The gentle rocking motion of the camel steadily treading across the sand was lulling me into a daze. The sun was bright and warm on my face. A gentle, cool breeze made it the perfect day to be riding camels across the Sahara desert.  We were taking a one-day journey out to visit a small nomadic tribe for the night. I turned on some worship music and spent the next hour singing to the God who'd made the breathtaking scenery that reflected His beauty all around me.


We arrived in early evening, unloaded the tired camels, and enjoyed tea and sour goat milk with the family who was hosting us for the night. Once the sun had set and stars were shining bright, I snuck away to sit on top of a nearby sand dune to wait on dinner.

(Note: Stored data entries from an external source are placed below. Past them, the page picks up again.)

-- ==== Sys2Proof/Machine/Mgmt.lean ====
section
/-! DEFINITION. Management (17 R480 to R498): ownership, access tables, registers, the mailbox, attestation, resets; the
migration registers of a die (16 R433 to R436). -/

namespace Sys2Proof.Machine

def State.updMgmt (s : State) (f : Mgmt → Mgmt) : State := { s with mgmt := f s.mgmt }

/-! ### Ownership (R482) -/

def State.updOwner (s : State) (f : Owner → Owner) : State := s.updMgmt fun x => { x with owner := f x.owner }

/-- Cycles of one second of die 0's clock (R497). -/
def State.second (s : State) : Nat := 25000000 * ((s.mgmt.clk[0]?).getD 84).toNat

/-- Whether the BMC or the fabric manager, as owner, has written no heartbeat for a second. -/
def State.beatMissed (s : State) : Bool :=
  let o := s.mgmt.owner
  o.valid && (o.master == 1 || o.master == 2) && s.second ≤ (s.clk - o.beatAt).toNat

/-- What the time that has passed makes of the ownership: a missed heartbeat ends it, a handover lapses after 2^31 cycles. -/
def State.expire (s : State) : State :=
  if s.beatMissed then s.loseOwner
  else if s.mgmt.owner.handPend && 2 ^ 31 ≤ (s.clk - s.mgmt.owner.handAt).toNat then s.updOwner fun o => { o with handPend := false }
  else s

def State.isOwner (s : State) (m : BitVec 2) : Bool := !s.beatMissed && s.mgmt.owner.valid && s.mgmt.owner.master == m

/-- CLAIM; nothing answers on a package whose die 0 is dead (11 R296), or in recovery mode (R490). -/
def execClaim (m : BitVec 2) (s : State) : Out :=
  let s := s.expire
  let o := s.mgmt.owner
  if s.coh.die0Dead || s.mgmt.recovery then .next s
  else if !o.valid || (o.handPend && o.handTo == m) then
    let changes := !o.valid || o.master != m
    .next (s.updOwner fun o => { o with
      master := m, valid := true, handPend := false, epoch := if changes then o.epoch + 1 else o.epoch, beatAt := s.clk })
  else .next s

/-- HANDOVER. -/
def execHandover (m target : BitVec 2) (s : State) : Out :=
  if s.isOwner m then .next (s.updOwner fun o => { o with handPend := true, handTo := target, handAt := s.clk }) else .next s

/-- RELEASE. -/
def execRelease (m : BitVec 2) (s : State) : Out := if s.isOwner m then .next s.loseOwner else .next s

/-- HANDOVER_LAPSE: 2^31 cycles after the handover. -/
def execHandoverLapse (s : State) : Out :=
  .next (if s.mgmt.owner.handPend then s.expire else s)

/-! ### Access tables (R484, R488) -/

/-- Counts a denied write. -/
def deny (s : State) (m : BitVec 2) : State :=
  s.updMgmt fun x => { x with aclLast := m, aclCount := Nat.min (x.aclCount + 1) (2 ^ 30 - 1) }

/-- The code of a master in an entry of the access tables. -/
def State.aclCode (s : State) (m : BitVec 2) (entry : Nat) : Nat :=
  natField (s.mgmt.acl.read entry ^^^ 0x55).toNat (2 * m.toNat) 2

/-- Whether a master reads an entry's target. -/
def State.aclReads (s : State) (m : BitVec 2) (entry : Nat) : Bool := s.isOwner m || s.aclCode m entry % 2 == 1

/-- Whether a master writes an entry's target. -/
def State.aclWrites (s : State) (m : BitVec 2) (entry : Nat) : Bool := s.isOwner m || s.aclCode m entry == 3

/-- Whether a master reaches bytes of the package's memory: every 1 GiB window that they touch lets it, and only the owner reaches
32 TiB and above (R488); host memory is none of the device's. An agent that is no master is not checked. -/
def State.windowOk (s : State) (m : Option (BitVec 2)) (write : Bool) (pa n : Nat) : Bool :=
  match m with
  | none => true
  | some m => (List.range (n / 2 ^ 30 + 2)).all fun k =>
      let a := pa / 2 ^ 30 * 2 ^ 30 + k * 2 ^ 30
      let w := a / 2 ^ 30
      decide (pa + n ≤ a) || homeOf s (Nat.max a pa) == .host || s.isOwner m ||
        (decide (w < 32768) && (if write then s.aclWrites m (0x10000 + w) else s.aclReads m (0x10000 + w)))

/-- What a read of memory by a master returns; none completes as an error (R484). -/
def hostRead (s : State) (m : Option (BitVec 2)) (pa n : Nat) : Option (List Byte) :=
  if s.windowOk m false pa n && (errorAt s pa n).isNone then
    some ((List.range n).map fun i => if s.usedBy none (pa + i) then Config.freeByte s.ticks (pa + i) else s.homeByte (pa + i))
  else none

/-- A write of the host or of a CXL agent is performed at every scope (09 R246); one that is denied is dropped and counted (R484). -/
def hostWrite (s : State) (m : Option (BitVec 2)) (pa : Nat) (bs : List Byte) : State :=
  if !s.windowOk m true pa bs.length then (m.map (deny s)).getD s
  else
    let s := s.settle ((List.range bs.length).map (pa + ·))
    let cs := s.storeCells (cellsAt pa bs)
    (s.spoil none (cs.map (·.1))).writeMem cs

/-- A write that only the owner may make. -/
def ownerWrite (s : State) (m : BitVec 2) (go : State) : Out := if s.isOwner m then .next go else .next (deny s m)

/-! ### Identity, status and power (R486) -/

/-- HEARTBEAT. -/
def execHeartbeat (m : BitVec 2) (s : State) : Out := ownerWrite s m (s.updOwner fun o => { o with beatAt := s.clk })

/-- HEARTBEAT_MISS: the BMC or the fabric manager has not written its heartbeat for a second while it is owner. -/
def execHeartbeatMiss (m : BitVec 2) (s : State) : Out :=
  if s.beatMissed && s.mgmt.owner.master == m then .next s.loseOwner else .next s

/-- ACLCLR. -/
def execAclclr (m : BitVec 2) (s : State) : Out := ownerWrite s m (s.updMgmt fun x => { x with aclLast := 0, aclCount := 0 })

/-- PWRCAP. -/
def execPwrcap (m : BitVec 2) (v : Word) (s : State) : Out :=
  let n : BitVec 12 := v.setWidth 12
  ownerWrite s m (if 1000 ≤ n.toNat && n.toNat ≤ 3600 then s.updMgmt fun x => { x with pwrcap := n } else s)

/-- CLOCK_LOWER (R497): 1.0 to 2.1 GHz in steps of 25 MHz. -/
def execClockLower (die : Nat) (clk : BitVec 8) (s : State) : Out :=
  if 40 ≤ clk.toNat && clk.toNat ≤ 84 then .next (s.updMgmt fun x => { x with clk := x.clk.set (dieNo die) clk }) else .next s

/-! ### The mailbox (R487) -/

def stOk : Nat := 0
def stDenied : Nat := 2
def stBadarg : Nat := 3
def stBadkey : Nat := 4
def stFull : Nat := 5
def stRefused : Nat := 6
def stExhausted : Nat := 7

def State.mboxDone (s : State) (st : Nat) : State := s.updMgmt fun x => { x with mbox := { x.mbox with status := st } }

/-- A mailbox command of a master: ignored while one runs and once die 0 is dead (11 R296), DENIED to a master that is not the
owner. -/
def mailbox (s : State) (m : BitVec 2) (go : State) : Out :=
  if s.mgmt.mbox.ending.isSome || s.coh.die0Dead then .next s else if s.isOwner m then .next go else .next (s.mboxDone stDenied)

/-- The buffer's bytes when MBLEN is the command's length. -/
def State.mboxBytes (s : State) (n : Nat) : Option (List Byte) :=
  if s.mgmt.mbox.len.toNat == n then some (s.mgmt.mbox.buf.readBytes 0 n) else none

/-- A command code that names no command. -/
def execMailboxBadarg (m : BitVec 2) (cmd : BitVec 8) (s : State) : Out :=
  if 1 ≤ cmd.toNat && cmd.toNat ≤ 6 then .next s else mailbox s m (s.mboxDone stBadarg)

/-! ### SETCTX, ENDCTX (R465) -/

/-- A context from its descriptor; none for a reserved field that is not zero or a VMID without stage 2. -/
def ctxOfDesc (bs : List Byte) : Option Ctx :=
  let r := leNat bs
  let f (byte bytes : Nat) : Nat := natField r (8 * byte) (8 * bytes)
  if f 6 1 / 32 != 0 || f 26 2 != 0 || f 88 40 != 0 || 16 ≤ f 7 1 || (f 16 8 == 0 && f 24 2 != 0) then none
  else
    some {
      id := BitVec.ofNat 32 (f 0 4), tid := BitVec.ofNat 16 (f 4 2), cls := BitVec.ofNat 2 (f 6 1), sys := natBit (f 6 1) 2,
      furrow := natBit (f 6 1) 3, debug := natBit (f 6 1) 4, part := f 7 1, s1root := f 8 8, s2root := f 16 8,
      vmid := BitVec.ofNat 16 (f 24 2), ybudget := BitVec.ofNat 32 (f 28 4), budget := none, fq := ⟨f 32 8, 0, []⟩,
      pool := f 40 8, npool := f 48 4, sharemask := BitVec.ofNat 32 (f 52 4 % 256),
      sharetab := (List.range 8).map fun k => BitVec.ofNat 32 (f (56 + 4 * k) 4 % 2 ^ 18), frame := 0, invalidRays := 0,
      nonce := 0, halted := none, sliceEnd := false, debt := 0, desc := bs, pend := none }

/-- A descriptor without what a SETCTX may change. -/
def fixedDesc (bs : List Byte) : List Byte :=
  bs.mapIdx fun k b => if k == 6 then b &&& 0xEF else if (28 ≤ k && k < 32) || (48 ≤ k && k < 52) then 0 else b

/-- SETCTX. -/
def setCtx (s : State) : State :=
  match (s.mboxBytes 128).bind ctxOfDesc with
  | none => s.mboxDone stBadarg
  | some c =>
    match s.ctx? c.id with
    | none => { s with ctxs := s.ctxs ++ [c] }.mboxDone stOk
    | some o =>
      if fixedDesc c.desc != fixedDesc o.desc || c.npool < o.npool then s.mboxDone stBadarg
      else
        let now := !s.teams.any (·.ctx == c.id)
        let s := s.updCtx c.id fun x => { x with npool := c.npool, desc := c.desc }
        let s := s.updCtx c.id fun x =>
          if now then { x with debug := c.debug, ybudget := c.ybudget, pend := none } else { x with pend := some (c.debug, c.ybudget) }
        s.mboxDone stOk

def execSetctx (m : BitVec 2) (s : State) : Out := mailbox s m (setCtx s)

/-- ENDCTX begins: the teams are killed, the items fail (14 R368); what runs goes on to its end, with the watchdog of R444. -/
def endCtx (s : State) (id : Word) : State :=
  match s.ctx? id with
  | none => s.mboxDone stBadarg
  | some c =>
    let ts := s.teams.filter (·.ctx == id)
    let s := (s.fill.items.filter (·.ctx == id)).foldl (fun s i => failItem s i codeFillGen 0xFFFE false) s
    let s := ts.foldl (fun s t => killTeam (failHeld s t.uid 0xFFFE) t) s
    let old := ((s.saved.filter (·.ctx == id)).map (·.teams)).flatten
    let s := old.foldl (fun s t => killTeam (failHeld s t.uid 0xFFFE) t) s
    let s := s.updCtx id fun c => { c with sliceEnd := true }
    let s := s.updMgmt fun x => { x with mbox := { x.mbox with ending := some id } }
    { s with saved := s.saved.filter (·.ctx != id) ++
      [{ ctx := id, halted := true, nonce := c.nonce, image := [], teams := [], since := s.clk, complete := false }] }

def execEndctx (m : BitVec 2) (s : State) : Out := mailbox s m (endCtx s (lo32 s.mgmt.mbox.arg0))

/-- What is kept of a queue that served a context. -/
def HwQueue.without (q : HwQueue) (id : Word) : HwQueue := if q.ctx == id then { q with recs := [], live := none } else q

/-- A task of a context that is gone: its ending stays with its die (12 R313; DEDUCED, log entry 106). -/
def Task.orphan (x : Task) : Task := if x.freed then x else { x with st := .aborted, freed := true, merges := [] }

/-- Everything of a context is gone; its tiles and buffers are free (11 R290). The endings of its tasks stay. -/
def dropCtx (s : State) (id : Word) : State :=
  let ops := (s.ops.filter (·.ctx == id)).map (·.id)
  let gids := (s.grids.filter (·.ctx == id)).map (·.id)
  State.unpinSpill { s with
    ctxs := s.ctxs.filter (·.id != id), grids := s.grids.filter (·.ctx != id), saved := s.saved.filter (·.ctx != id)
    ops := s.ops.filter (·.ctx != id), uses := s.uses.filter fun u => !ops.contains u.op
    eparks := s.eparks.filter fun e => !ops.contains e.1
    bars := s.bars.filter fun b => !gids.contains b.key.grid
    parts := s.parts.map fun p => { p with queues := p.queues.map (·.without id), spawns := p.spawns.filter (·.ctx != id) }
    caches := { s.caches with
      tlb := s.caches.tlb.filter (·.ctx != id), walks := s.caches.walks.filter fun e => e.stage2 || e.ctx != id
      handles := s.caches.handles.filter (·.ctx != id) }
    tiles := { bufs := s.tiles.bufs.filter (·.ctx != id), tiles := s.tiles.tiles.filter (·.ctx != id) }
    mat := { s.mat with
      tasks := s.mat.tasks.map fun x => if x.ctx == id then x.orphan else x
      held := s.mat.held.filter (·.ctx != id)
      resid := s.mat.resid.map fun r =>
      if r.ctx == id && r.live then { r with live := false, away := false, gen := r.gen + 1 } else r }
    eng := { groups := s.eng.groups.filter (·.ctx != id), forming := s.eng.forming.filter (·.ctx != id)
             parts := s.eng.parts.filter (·.ctx != id), barArr := s.eng.barArr.filter (·.ctx != id) }
    fill := { s.fill with
      ranges := s.fill.ranges.filter (·.ctx != id), blocks := s.fill.blocks.filter (·.ctx != id)
      layers := s.fill.layers.filter (·.ctx != id), items := s.fill.items.filter (·.ctx != id) }
    vis := { s.vis with
      kinds := s.vis.kinds.filter (·.ctx != id), batches := s.vis.batches.filter (·.ctx != id),
      left := s.vis.left.filter fun x => !s.vis.batches.any fun b => b.op == x.2.1 && b.ctx == id
      jobs := s.vis.jobs.filter (·.ctx != id) } }

/-- The end of ENDCTX: nothing of the context runs any more. -/
def finishEnd (s : State) : State :=
  match s.mgmt.mbox.ending with
  | none => s
  | some id =>
    if !ctxQuiet s id then s
    else (dropCtx s id).updMgmt fun x => { x with mbox := { x.mbox with ending := none, status := stOk } }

As I looked up at the clear sky and the billions upon billions of stars twinkling bright, I couldn't help but think of the creator of those stars. Here I sat, in the middle of nowhere with a group of people who didn't know they could be near to the creator of those stars. I knew it was no accident that I was there. I had truth they desperately needed to hear. Their eternal destiny hinged on the information I knew and they were completely unaware of. I felt the weight of that truth. I knew I was supposed to share my story of how God drew near to me through the straight path of Jesus with our English-speaking friend. I knew this and I felt timidness creep in. I sat and prayed for God to pour out His boldness over me.


And then I asked God that if He really did want me to share would He please send me a shooting star. As soon as I'd finished my prayer I laughed and realized how stupid it was. I knew, really knew that I was supposed to share. God has made me a new creation in Him through Jesus. I am both a daughter of the King and an ambassador of His truth. So with a hint of embarrassment I told God to cancel that shooting star request.

But God.

Rich in mercy. Abounding in grace. Generous with his unfailing, steadfast, overflowing, undeserved love knew this little child of his needed a gift, a small reminder.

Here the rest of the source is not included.